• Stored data
━━━━━━━━━━━━━━━━━━━━━━━━━━━━━━

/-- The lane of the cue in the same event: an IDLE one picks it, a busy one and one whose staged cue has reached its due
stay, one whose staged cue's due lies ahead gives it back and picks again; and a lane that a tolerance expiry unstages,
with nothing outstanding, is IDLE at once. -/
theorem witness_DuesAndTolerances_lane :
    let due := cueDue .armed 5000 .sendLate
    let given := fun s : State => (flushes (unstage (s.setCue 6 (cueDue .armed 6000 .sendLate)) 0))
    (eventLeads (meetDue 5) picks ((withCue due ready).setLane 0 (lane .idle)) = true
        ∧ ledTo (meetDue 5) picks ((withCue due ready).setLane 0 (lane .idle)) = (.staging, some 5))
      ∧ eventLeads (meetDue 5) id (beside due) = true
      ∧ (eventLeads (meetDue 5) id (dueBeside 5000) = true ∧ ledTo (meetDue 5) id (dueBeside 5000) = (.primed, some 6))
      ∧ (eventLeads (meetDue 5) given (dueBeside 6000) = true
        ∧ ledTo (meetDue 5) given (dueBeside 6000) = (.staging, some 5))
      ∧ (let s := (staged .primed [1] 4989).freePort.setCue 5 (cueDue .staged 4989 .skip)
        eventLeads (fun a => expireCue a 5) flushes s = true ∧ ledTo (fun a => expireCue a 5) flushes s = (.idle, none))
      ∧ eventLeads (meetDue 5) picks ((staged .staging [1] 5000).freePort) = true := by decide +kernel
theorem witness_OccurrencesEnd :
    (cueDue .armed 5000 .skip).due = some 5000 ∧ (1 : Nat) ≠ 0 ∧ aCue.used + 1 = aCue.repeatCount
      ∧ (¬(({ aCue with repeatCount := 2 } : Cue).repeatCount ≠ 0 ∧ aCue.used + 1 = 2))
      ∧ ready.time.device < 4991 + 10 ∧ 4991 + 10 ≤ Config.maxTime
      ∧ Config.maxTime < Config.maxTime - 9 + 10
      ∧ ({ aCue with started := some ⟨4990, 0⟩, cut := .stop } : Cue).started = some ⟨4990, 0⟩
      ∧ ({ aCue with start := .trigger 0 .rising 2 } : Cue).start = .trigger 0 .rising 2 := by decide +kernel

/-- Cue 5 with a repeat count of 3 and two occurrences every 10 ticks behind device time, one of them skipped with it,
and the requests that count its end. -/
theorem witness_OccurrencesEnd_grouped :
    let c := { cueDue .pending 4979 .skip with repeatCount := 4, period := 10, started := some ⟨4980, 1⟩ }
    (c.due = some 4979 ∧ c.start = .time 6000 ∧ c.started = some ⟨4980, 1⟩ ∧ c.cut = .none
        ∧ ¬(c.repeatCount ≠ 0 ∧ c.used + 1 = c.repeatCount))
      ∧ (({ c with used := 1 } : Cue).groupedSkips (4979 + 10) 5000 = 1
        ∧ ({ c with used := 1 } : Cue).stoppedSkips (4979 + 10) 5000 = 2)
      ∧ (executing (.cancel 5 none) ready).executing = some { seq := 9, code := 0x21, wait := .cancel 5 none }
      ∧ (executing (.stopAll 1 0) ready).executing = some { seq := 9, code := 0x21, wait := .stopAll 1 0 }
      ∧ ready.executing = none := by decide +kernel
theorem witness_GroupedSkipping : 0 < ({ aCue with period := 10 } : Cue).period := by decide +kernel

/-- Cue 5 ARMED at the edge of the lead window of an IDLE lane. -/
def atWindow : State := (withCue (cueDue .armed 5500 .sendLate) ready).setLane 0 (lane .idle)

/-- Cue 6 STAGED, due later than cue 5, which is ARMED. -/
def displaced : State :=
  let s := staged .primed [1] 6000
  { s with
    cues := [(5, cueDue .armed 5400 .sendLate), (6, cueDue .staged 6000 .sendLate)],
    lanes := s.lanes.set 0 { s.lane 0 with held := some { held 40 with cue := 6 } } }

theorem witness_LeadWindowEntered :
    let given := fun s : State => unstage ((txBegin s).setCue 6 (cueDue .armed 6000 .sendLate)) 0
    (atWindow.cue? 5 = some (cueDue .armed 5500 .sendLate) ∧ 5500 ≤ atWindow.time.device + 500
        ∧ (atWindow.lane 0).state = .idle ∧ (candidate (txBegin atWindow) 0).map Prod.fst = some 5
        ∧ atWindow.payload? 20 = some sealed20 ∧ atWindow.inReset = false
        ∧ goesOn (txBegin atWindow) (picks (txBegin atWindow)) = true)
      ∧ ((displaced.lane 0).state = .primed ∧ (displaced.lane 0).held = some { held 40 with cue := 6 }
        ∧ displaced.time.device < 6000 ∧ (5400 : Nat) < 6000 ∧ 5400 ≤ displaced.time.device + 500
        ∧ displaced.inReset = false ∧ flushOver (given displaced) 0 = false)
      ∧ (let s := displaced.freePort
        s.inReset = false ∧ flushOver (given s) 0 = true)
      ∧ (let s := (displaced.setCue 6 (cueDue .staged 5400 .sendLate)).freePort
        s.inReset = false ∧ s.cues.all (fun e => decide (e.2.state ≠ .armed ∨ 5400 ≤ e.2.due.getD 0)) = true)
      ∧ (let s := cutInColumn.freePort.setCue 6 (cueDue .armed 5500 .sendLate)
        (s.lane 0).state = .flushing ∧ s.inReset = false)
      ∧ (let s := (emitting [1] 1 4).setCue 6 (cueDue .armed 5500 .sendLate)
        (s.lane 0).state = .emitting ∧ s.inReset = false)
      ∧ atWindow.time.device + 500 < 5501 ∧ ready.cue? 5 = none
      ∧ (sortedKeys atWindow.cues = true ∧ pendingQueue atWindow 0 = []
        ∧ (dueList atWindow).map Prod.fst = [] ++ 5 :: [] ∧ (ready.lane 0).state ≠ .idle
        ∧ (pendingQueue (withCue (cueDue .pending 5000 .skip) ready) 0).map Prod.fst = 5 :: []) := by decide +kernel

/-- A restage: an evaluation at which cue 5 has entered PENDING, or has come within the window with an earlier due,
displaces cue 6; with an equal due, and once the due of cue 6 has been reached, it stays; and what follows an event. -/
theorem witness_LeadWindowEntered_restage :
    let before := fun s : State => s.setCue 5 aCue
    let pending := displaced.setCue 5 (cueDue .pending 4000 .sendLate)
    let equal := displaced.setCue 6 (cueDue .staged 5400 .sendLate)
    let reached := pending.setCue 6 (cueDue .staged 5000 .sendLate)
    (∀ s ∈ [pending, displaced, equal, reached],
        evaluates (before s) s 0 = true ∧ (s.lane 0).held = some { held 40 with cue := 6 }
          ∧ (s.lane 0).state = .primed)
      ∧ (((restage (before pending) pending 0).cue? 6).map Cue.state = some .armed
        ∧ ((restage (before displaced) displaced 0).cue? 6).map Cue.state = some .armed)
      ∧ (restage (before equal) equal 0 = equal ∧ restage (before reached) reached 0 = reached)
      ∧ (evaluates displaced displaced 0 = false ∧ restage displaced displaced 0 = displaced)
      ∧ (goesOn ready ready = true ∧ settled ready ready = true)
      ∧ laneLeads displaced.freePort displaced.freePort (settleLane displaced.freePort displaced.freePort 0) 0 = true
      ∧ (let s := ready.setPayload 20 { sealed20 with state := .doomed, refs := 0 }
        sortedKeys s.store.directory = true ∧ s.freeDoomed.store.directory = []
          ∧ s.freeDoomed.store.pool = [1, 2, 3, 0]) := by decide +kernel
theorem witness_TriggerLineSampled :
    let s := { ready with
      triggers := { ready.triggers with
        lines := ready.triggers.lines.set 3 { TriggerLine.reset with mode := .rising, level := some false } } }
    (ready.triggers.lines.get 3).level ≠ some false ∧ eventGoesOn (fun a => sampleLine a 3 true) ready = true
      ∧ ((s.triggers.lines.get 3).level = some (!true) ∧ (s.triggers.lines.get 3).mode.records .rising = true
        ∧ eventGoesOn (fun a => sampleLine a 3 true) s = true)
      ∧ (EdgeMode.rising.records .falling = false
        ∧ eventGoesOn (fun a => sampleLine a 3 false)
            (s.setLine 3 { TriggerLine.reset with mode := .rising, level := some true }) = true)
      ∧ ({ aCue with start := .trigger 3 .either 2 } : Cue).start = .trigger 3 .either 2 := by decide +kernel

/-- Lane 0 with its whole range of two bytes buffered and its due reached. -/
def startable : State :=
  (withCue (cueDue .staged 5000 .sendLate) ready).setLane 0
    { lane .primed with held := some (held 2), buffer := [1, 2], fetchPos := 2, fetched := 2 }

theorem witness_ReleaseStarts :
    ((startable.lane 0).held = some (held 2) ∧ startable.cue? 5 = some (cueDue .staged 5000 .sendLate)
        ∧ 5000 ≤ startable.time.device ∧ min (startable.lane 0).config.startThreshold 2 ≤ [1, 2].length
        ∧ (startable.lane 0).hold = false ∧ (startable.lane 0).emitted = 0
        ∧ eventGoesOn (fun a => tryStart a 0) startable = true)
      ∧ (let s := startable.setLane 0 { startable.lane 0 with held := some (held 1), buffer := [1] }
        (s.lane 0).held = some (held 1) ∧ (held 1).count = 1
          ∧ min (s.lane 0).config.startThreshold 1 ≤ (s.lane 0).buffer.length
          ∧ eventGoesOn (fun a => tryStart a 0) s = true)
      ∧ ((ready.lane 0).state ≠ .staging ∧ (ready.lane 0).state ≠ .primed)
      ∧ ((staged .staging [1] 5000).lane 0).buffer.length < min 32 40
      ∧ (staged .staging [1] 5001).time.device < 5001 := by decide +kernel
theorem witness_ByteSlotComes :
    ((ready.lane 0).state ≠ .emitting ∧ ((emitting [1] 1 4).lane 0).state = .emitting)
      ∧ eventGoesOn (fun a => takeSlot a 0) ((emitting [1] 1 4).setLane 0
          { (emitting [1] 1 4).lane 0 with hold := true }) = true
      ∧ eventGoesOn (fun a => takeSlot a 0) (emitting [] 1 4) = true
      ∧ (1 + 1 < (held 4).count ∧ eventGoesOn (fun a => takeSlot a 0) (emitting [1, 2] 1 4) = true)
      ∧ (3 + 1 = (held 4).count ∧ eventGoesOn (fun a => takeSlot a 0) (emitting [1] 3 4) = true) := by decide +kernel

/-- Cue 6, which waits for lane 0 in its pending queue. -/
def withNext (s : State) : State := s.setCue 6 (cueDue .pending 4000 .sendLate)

━━━━━━━━━━━━━━━━━━━━━━━━━━━━━━

• What to do
Every line above from the line with "true := by decide +kernel" to the line with "0 .rising 2 := by decide +kernel", inclusive, must be returned exactly; no other line belongs in the reply.

• Exercise response
      ∧ eventLeads (meetDue 5) picks ((staged .staging [1] 5000).freePort) = true := by decide +kernel
theorem witness_OccurrencesEnd :
    (cueDue .armed 5000 .skip).due = some 5000 ∧ (1 : Nat) ≠ 0 ∧ aCue.used + 1 = aCue.repeatCount
      ∧ (¬(({ aCue with repeatCount := 2 } : Cue).repeatCount ≠ 0 ∧ aCue.used + 1 = 2))
      ∧ ready.time.device < 4991 + 10 ∧ 4991 + 10 ≤ Config.maxTime
      ∧ Config.maxTime < Config.maxTime - 9 + 10
      ∧ ({ aCue with started := some ⟨4990, 0⟩, cut := .stop } : Cue).started = some ⟨4990, 0⟩
      ∧ ({ aCue with start := .trigger 0 .rising 2 } : Cue).start = .trigger 0 .rising 2 := by decide +kernel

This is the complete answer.